| Stored data entries |
=== Section Start ===
@[simp] theorem setGpio_pending (dir out : Word16) (s : State) : (setGpio dir out s).pending = s.pending := rfl
@[simp] theorem setGpio_now (dir out : Word16) (s : State) : (setGpio dir out s).now = s.now := rfl
@[simp] theorem setGpio_fresh (dir out : Word16) (s : State) : (setGpio dir out s).fresh = s.fresh := rfl
@[simp] theorem setGpio_out (dir out : Word16) (s : State) : (setGpio dir out s).out = s.out := rfl
@[simp] theorem setGpio_cnt (dir out : Word16) (s : State) : (setGpio dir out s).cnt = s.cnt := rfl
@[simp] theorem setGpio_dev (dir out : Word16) (s : State) : (setGpio dir out s).dev = s.dev := rfl
@[simp] theorem setGpio_fib (dir out : Word16) (s : State) : (setGpio dir out s).fib = s.fib := rfl
@[simp] theorem setGpio_up (dir out : Word16) (s : State) : (setGpio dir out s).up = s.up := rfl
@[simp] theorem setGpio_cls (dir out : Word16) (s : State) : (setGpio dir out s).cls = s.cls := rfl
@[simp] theorem setGpio_tab (dir out : Word16) (s : State) : (setGpio dir out s).tab = s.tab := rfl
@[simp] theorem setGpio_tm (dir out : Word16) (s : State) : (setGpio dir out s).tm = s.tm := rfl
@[simp] theorem setGpio_cip (dir out : Word16) (s : State) : (setGpio dir out s).cip = s.cip := rfl
@[simp] theorem setGpio_time (dir out : Word16) (s : State) : (setGpio dir out s).time = s.time := rfl
@[simp] theorem setGpio_prt (dir out : Word16) (s : State) : (setGpio dir out s).prt = s.prt := rfl
@[simp] theorem setGpio_lan (dir out : Word16) (s : State) : (setGpio dir out s).lan = s.lan := rfl
@[simp] theorem setGpio_pow (dir out : Word16) (s : State) : (setGpio dir out s).pow = s.pow := rfl
@[simp] theorem setGpio_mem (dir out : Word16) (s : State) : (setGpio dir out s).mem = s.mem := rfl
@[simp] theorem setGpio_obs (dir out : Word16) (s : State) : (setGpio dir out s).obs = s.obs := rfl
@[simp] theorem setGpio_mnt (dir out : Word16) (s : State) : (setGpio dir out s).mnt = s.mnt := rfl
@[simp] theorem setGpio_sup (dir out : Word16) (s : State) : (setGpio dir out s).sup = s.sup := rfl
@[simp] theorem setGpio_brg (dir out : Word16) (s : State) : (setGpio dir out s).brg = s.brg := rfl

@[simp] theorem setBelow_pending (o : Option Nat) (s : State) : (setBelow o s).pending = s.pending := rfl
@[simp] theorem setBelow_now (o : Option Nat) (s : State) : (setBelow o s).now = s.now := rfl
@[simp] theorem setBelow_fresh (o : Option Nat) (s : State) : (setBelow o s).fresh = s.fresh := rfl
@[simp] theorem setBelow_out (o : Option Nat) (s : State) : (setBelow o s).out = s.out := rfl
@[simp] theorem setBelow_cnt (o : Option Nat) (s : State) : (setBelow o s).cnt = s.cnt := rfl
@[simp] theorem setBelow_dev (o : Option Nat) (s : State) : (setBelow o s).dev = s.dev := rfl
@[simp] theorem setBelow_hif (o : Option Nat) (s : State) : (setBelow o s).hif = s.hif := rfl
@[simp] theorem setBelow_fib (o : Option Nat) (s : State) : (setBelow o s).fib = s.fib := rfl
@[simp] theorem setBelow_up (o : Option Nat) (s : State) : (setBelow o s).up = s.up := rfl
@[simp] theorem setBelow_cls (o : Option Nat) (s : State) : (setBelow o s).cls = s.cls := rfl
@[simp] theorem setBelow_tab (o : Option Nat) (s : State) : (setBelow o s).tab = s.tab := rfl
@[simp] theorem setBelow_tm (o : Option Nat) (s : State) : (setBelow o s).tm = s.tm := rfl
@[simp] theorem setBelow_cip (o : Option Nat) (s : State) : (setBelow o s).cip = s.cip := rfl
@[simp] theorem setBelow_time (o : Option Nat) (s : State) : (setBelow o s).time = s.time := rfl
@[simp] theorem setBelow_prt (o : Option Nat) (s : State) : (setBelow o s).prt = s.prt := rfl
@[simp] theorem setBelow_lan (o : Option Nat) (s : State) : (setBelow o s).lan = s.lan := rfl
@[simp] theorem setBelow_mem (o : Option Nat) (s : State) : (setBelow o s).mem = s.mem := rfl
@[simp] theorem setBelow_obs (o : Option Nat) (s : State) : (setBelow o s).obs = s.obs := rfl
@[simp] theorem setBelow_mnt (o : Option Nat) (s : State) : (setBelow o s).mnt = s.mnt := rfl
@[simp] theorem setBelow_sup (o : Option Nat) (s : State) : (setBelow o s).sup = s.sup := rfl
@[simp] theorem setBelow_brg (o : Option Nat) (s : State) : (setBelow o s).brg = s.brg := rfl
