/-- A read of the high word of the register at off returns its shadow, or the live word, and ends the shadow. -/
theorem execRegisterLowWordRead_high {off : Nat} (h : off ∈ [0x0208, 0x0500, 0x0508]) (s : State) :
    execRegisterLowWordRead (off + 4) s = .next (emit (.readData (highWord s (off + 4))) { s with
      hif := { s.hif with highShadow := tset none s.hif.highShadow off none } }) := by
  simp only [List.mem_cons, List.not_mem_nil, or_false] at h
  rcases h with rfl | rfl | rfl <;> rfl

theorem highWord_of_shadow {s : State} {off : Nat} {w : Word32} (h : tget none s.hif.highShadow off = some w) :
    highWord s (off + 4) = w.toNat := by
  simp [highWord, h]

theorem highWord_of_no_shadow {s : State} {off : Nat} (h : tget none s.hif.highShadow off = none) :
    highWord s (off + 4) = regWord s (off + 4) := by
  simp [highWord, h]

theorem bothWords_of_held {s : State} {off : Nat} {lo : Word32} (h : tget none s.hif.lowHeld off = some lo)
    (hi : Word32) : bothWords s off hi = BitVec.ofNat 64 (hi.toNat * 2 ^ 32 + lo.toNat) := by
  simp [bothWords, h]

/-- Two words of 32 bits fill one of 64. -/
theorem toNat_bothWords_of_held {s : State} {off : Nat} {lo : Word32}
    (h : tget none s.hif.lowHeld off = some lo) (hi : Word32) :
    (bothWords s off hi).toNat = hi.toNat * 2 ^ 32 + lo.toNat := by
  rw [bothWords_of_held h, BitVec.toNat_ofNat, Nat.mod_eq_of_lt]
  have h1 := hi.isLt
  have h2 := lo.isLt
  omega

/-- The low word of a 64-bit RW register is held from READY; that of EVT_BASE only while the ring is disabled. -/
theorem execRegisterLowWordWrite_held {off : Nat} {s : State} (ready : s.dev.ready = true)
    (h : off = 0x0508 ∨ off = 0x0208 ∧ s.hif.evtEnable = false) (v : Word32) :
    execRegisterLowWordWrite off v s
      = .next { s with hif := { s.hif with lowHeld := tset none s.hif.lowHeld off (some v) } } := by
  rcases h with rfl | ⟨rfl, off⟩
  · exact congrArg Host.Outcome.next (afterReady_of_ready _ ready)
  · refine congrArg Host.Outcome.next ((afterReady_of_ready _ ready).trans ?_)
    simp [off]

/-! ### GPIO levels (R631) -/

theorem testBit_add_two_pow_of_lt {w i j : Nat} (clear : w.testBit i = false) (h : i < j) :
    (w + 2 ^ i).testBit j = w.testBit j := by
  have upper : (w + 2 ^ i) / 2 ^ (i + 1) = w / 2 ^ (i + 1) := by
    simp only [Nat.testBit_eq_decide_div_mod_eq, decide_eq_false_iff_not] at clear
    rw [Nat.pow_succ, ← Nat.div_div_eq_div_mul, ← Nat.div_div_eq_div_mul,
      Nat.add_div_right _ (Nat.two_pow_pos i)]
    omega
  have e := congrArg (fun n => n.testBit (j - (i + 1))) upper
  simpa only [Nat.testBit_div_two_pow, Nat.sub_add_cancel h] using e

/-- Setting a bit of a word changes that bit alone. -/
theorem bit_setBit_true (w i j : Nat) : bit (setBit w i true) j = (decide (j = i) || bit w j) := by
  simp only [setBit, bit_eq_testBit, if_true]
  cases h : w.testBit i with
  | true =>
    have le := Nat.ge_two_pow_of_testBit h
    have same : w - 2 ^ i + 2 ^ i = w := Nat.sub_add_cancel le
    by_cases e : j = i
    · simp [e, same, h]
    · simp [e, same]
  | false =>
    rcases Nat.lt_trichotomy j i with lt | rfl | gt
    · simp [Nat.add_comm w, Nat.testBit_two_pow_add_gt lt, Nat.ne_of_lt lt]
    · simp [Nat.add_comm w, Nat.testBit_two_pow_add_eq, h]
    · simp [testBit_add_two_pow_of_lt h gt, Nat.ne_of_gt gt]

/-- The bits of a mask are the numbers listed, over those that were set before. -/
theorem bit_foldl_setBit (l : List Nat) (w j : Nat) :
    bit (l.foldl (fun m i => setBit m i true) w) j = (decide (j ∈ l) || bit w j) := by
  induction l generalizing w with
  | nil => simp
  | cons i l ih => simp [ih, bit_setBit_true, Bool.or_assoc, Bool.or_left_comm]

theorem bit_maskOf (l : List Nat) (j : Nat) : bit (maskOf l) j = decide (j ∈ l) := by
  rw [maskOf, bit_foldl_setBit]
  simp [bit]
=== Section End ===
| Task instructions |
Starting at the line above that contains "have le := Nat.ge_two_pow_of_testBit h", repeat each line exactly up to and including the line that contains "lt, Nat.ne_of_lt lt]", and stop there.

| Exercise solution |
    have le := Nat.ge_two_pow_of_testBit h
    have same : w - 2 ^ i + 2 ^ i = w := Nat.sub_add_cancel le
    by_cases e : j = i
    · simp [e, same, h]
    · simp [e, same]
  | false =>
    rcases Nat.lt_trichotomy j i with lt | rfl | gt
    · simp [Nat.add_comm w, Nat.testBit_two_pow_add_gt lt, Nat.ne_of_lt lt]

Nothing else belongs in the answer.